/-- Two slots of one bundle that write one register raise the illegal-bundle trap, class 2 cause 0, whatever their guards (R205, R226;
that guards play no part is the model's reading, log entry 25). -/
def Sys2Proof.Claims.TwoWritersTrap : Prop :=
  ∀ (s : State) (c x : Nat) (h h' : Hd) (d a b : BitVec 6) (bk : BitVec 5) (ar : BitVec 4) (i : BitVec 3), d ≠ 0 →
    judge s c x [opAdd h d a b, opLds h' .zero d bk ar i] 0 = .trap 2 0 4 0

/-- An empty source waits or traps; two writers of one register trap (R204, R205, R226). -/
def Obligations.SourcesAndDestinationsAreChecked : Prop :=
  Sys2Proof.Claims.EmptySourceWaitsOrTraps ∧ Sys2Proof.Claims.TwoWritersTrap

/-! ## Scalar operations (R238 to R249) -/

namespace Sys2Proof.Claims

open Sys2Proof.Machine

/-- A number as a 64-bit word, modulo 2^64. -/
abbrev w64 (n : Int) : Word := BitVec.ofInt 64 n
/-- The format-`f` value of an s register (R238). -/
def fval (f : Ff) (v : Word) : FV := unpack f (v.toNat % 2 ^ f.width)
/-- The word of a result encoding, with its flags. -/
def fres (r : Res) : Word × Flags := (BitVec.ofNat 64 r.1, r.2)
/-- The types of CVT's X and Y (R217). -/
def cvtT (x : BitVec 2) : Ff := if x = 0 then .f32 else if x = 1 then .f16 else .b16
/-- Bits 12k+11 down to 12k of a word replaced (R242). -/
def setField (k : Nat) (d : Word) (i : Nat) : Word :=
  w64 (d.toNat % 2 ^ (12 * k) + i * 2 ^ (12 * k) + d.toNat / 2 ^ (12 * k + 12) * 2 ^ (12 * k + 12) : Nat)
/-- The quotient toward zero, 0 for a zero divisor (R240). -/
def quot (a b : Int) : Int := if b = 0 then 0 else a.tdiv b
/-- What the quotient leaves: a - q b (R240). -/
def remnd (a b : Int) : Int := a - quot a b * b

/-- What an integer operation on s registers writes: latency, register and value (R239 to R242, R248, R249). -/
def intResult (r : Regs) (i : Instr) : Option (Nat × BitVec 6 × Word) :=
  let u (n : BitVec 6) : Int := (sv r n).toNat
  let z (n : BitVec 6) : Int := (sv r n).toInt
  let p (n : BitVec 6) : Nat := 2 ^ ((sv r n).toNat % 64)
  match i with
  | .add _ d a b => some (1, d, w64 (u a + u b))
  | .sub _ d a b => some (1, d, w64 (u a - u b))
  | .and _ d a b => some (1, d, sv r a &&& sv r b)
  | .or _ d a b => some (1, d, sv r a ||| sv r b)
  | .xor _ d a b => some (1, d, sv r a ^^^ sv r b)
  | .andn _ d a b => some (1, d, sv r a &&& ~~~sv r b)
  | .shl _ d a b => some (1, d, w64 (u a * p b))
  | .shr _ d a b => some (1, d, w64 (u a / p b))
  | .sar _ d a b => some (1, d, w64 (z a / p b))
  | .mul _ d a b => some (3, d, w64 (z a * z b))
  | .mulh _ d a b => some (3, d, w64 (z a * z b / 2 ^ 64))
  | .mulhn _ d a b => some (3, d, w64 (u a * u b / 2 ^ 64))
  | .div _ d a b => some (18, d, w64 (quot (z a) (z b)))
  | .divn _ d a b => some (18, d, w64 (quot (u a) (u b)))
  | .rem _ d a b => some (18, d, w64 (remnd (z a) (z b)))
  | .remn _ d a b => some (18, d, w64 (remnd (u a) (u b)))
  | .min _ d a b => some (1, d, w64 (min (z a) (z b)))
  | .max _ d a b => some (1, d, w64 (max (z a) (z b)))
  | .minn _ d a b => some (1, d, w64 (min (u a) (u b)))
  | .maxn _ d a b => some (1, d, w64 (max (u a) (u b)))
  | .addImm _ d a k => some (1, d, w64 (u a + k.toInt))
  | .andImm _ d a k => some (1, d, sv r a &&& w64 k.toInt)
  | .orImm _ d a k => some (1, d, sv r a ||| w64 k.toInt)
  | .xorImm _ d a k => some (1, d, sv r a ^^^ w64 k.toInt)
  | .shlImm _ d a k => some (1, d, w64 (u a * 2 ^ k.toNat))
  | .shrImm _ d a k => some (1, d, w64 (u a / 2 ^ k.toNat))
  | .sarImm _ d a k => some (1, d, w64 (z a / 2 ^ k.toNat))
  | .setw0 _ d k => some (1, d, setField 0 (sv r d) k.toNat)
  | .setw1 _ d k => some (1, d, setField 1 (sv r d) k.toNat)
  | .setw2 _ d k => some (1, d, setField 2 (sv r d) k.toNat)
  | .setw3 _ d k => some (1, d, setField 3 (sv r d) k.toNat)
  | .setw4 _ d k => some (1, d, setField 4 (sv r d) k.toNat)
  | .setw5 _ d k => some (1, d, setField 5 (sv r d) k.toNat)
  | .sext _ d a k => some (1, d, w64 ((sv r a).setWidth (8 * 2 ^ k.toNat)).toInt)
  | .clz _ d a => some (1, d, w64 ((List.range 64).takeWhile (fun i => !(sv r a).getLsbD (63 - i))).length)
  | .popc _ d a => some (1, d, w64 ((List.range 64).filter (fun i => (sv r a).getLsbD i)).length)
  | .sel _ d a _ => some (1, d, sv r a)
  | .mova _ d f k => some (1, d, readA r (f = 1) k.toNat)
  | _ => none

/-- The formats' codes of the three forms of a floating-point operation, the operation and its operands (R244). -/
inductive FForm where
  | bin (f : Ff) (d a b : BitVec 6) (op : FV → FV → FV × Flags)
  | fma (f : Ff) (d a b : BitVec 6)
  | pick (f : Ff) (d a b : BitVec 6) (isMax : Bool)

/-- Which floating-point operation an instruction is (R244). -/
def fForm : Instr → Option FForm
  | .faddF32 _ d a b => some (.bin .f32 d a b fvAdd)
  | .faddF16 _ d a b => some (.bin .f16 d a b fvAdd)
  | .faddB16 _ d a b => some (.bin .b16 d a b fvAdd)
  | .fsubF32 _ d a b => some (.bin .f32 d a b (fun x y => fvAdd x y.neg))
  | .fsubF16 _ d a b => some (.bin .f16 d a b (fun x y => fvAdd x y.neg))
  | .fsubB16 _ d a b => some (.bin .b16 d a b (fun x y => fvAdd x y.neg))
  | .fmulF32 _ d a b => some (.bin .f32 d a b fvMul)
  | .fmulF16 _ d a b => some (.bin .f16 d a b fvMul)
  | .fmulB16 _ d a b => some (.bin .b16 d a b fvMul)
  | .ffmaF32 _ d a b => some (.fma .f32 d a b)
  | .ffmaF16 _ d a b => some (.fma .f16 d a b)
  | .ffmaB16 _ d a b => some (.fma .b16 d a b)
  | .fminF32 _ d a b => some (.pick .f32 d a b false)
  | .fminF16 _ d a b => some (.pick .f16 d a b false)
  | .fminB16 _ d a b => some (.pick .b16 d a b false)
  | .fmaxF32 _ d a b => some (.pick .f32 d a b true)
  | .fmaxF16 _ d a b => some (.pick .f16 d a b true)
  | .fmaxB16 _ d a b => some (.pick .b16 d a b true)
  | _ => none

## YOUR GOAL
As the answer, set down only the lines from the data above between the one holding "(.fma .f16 d a b)" and the one holding "(.pick .f16 d a b false)", inclusive, exactly as they read.

## EXERCISE ANSWER
  | .ffmaF16 _ d a b => some (.fma .f16 d a b)
  | .ffmaB16 _ d a b => some (.fma .b16 d a b)
  | .fminF32 _ d a b => some (.pick .f32 d a b false)
  | .fminF16 _ d a b => some (.pick .f16 d a b false)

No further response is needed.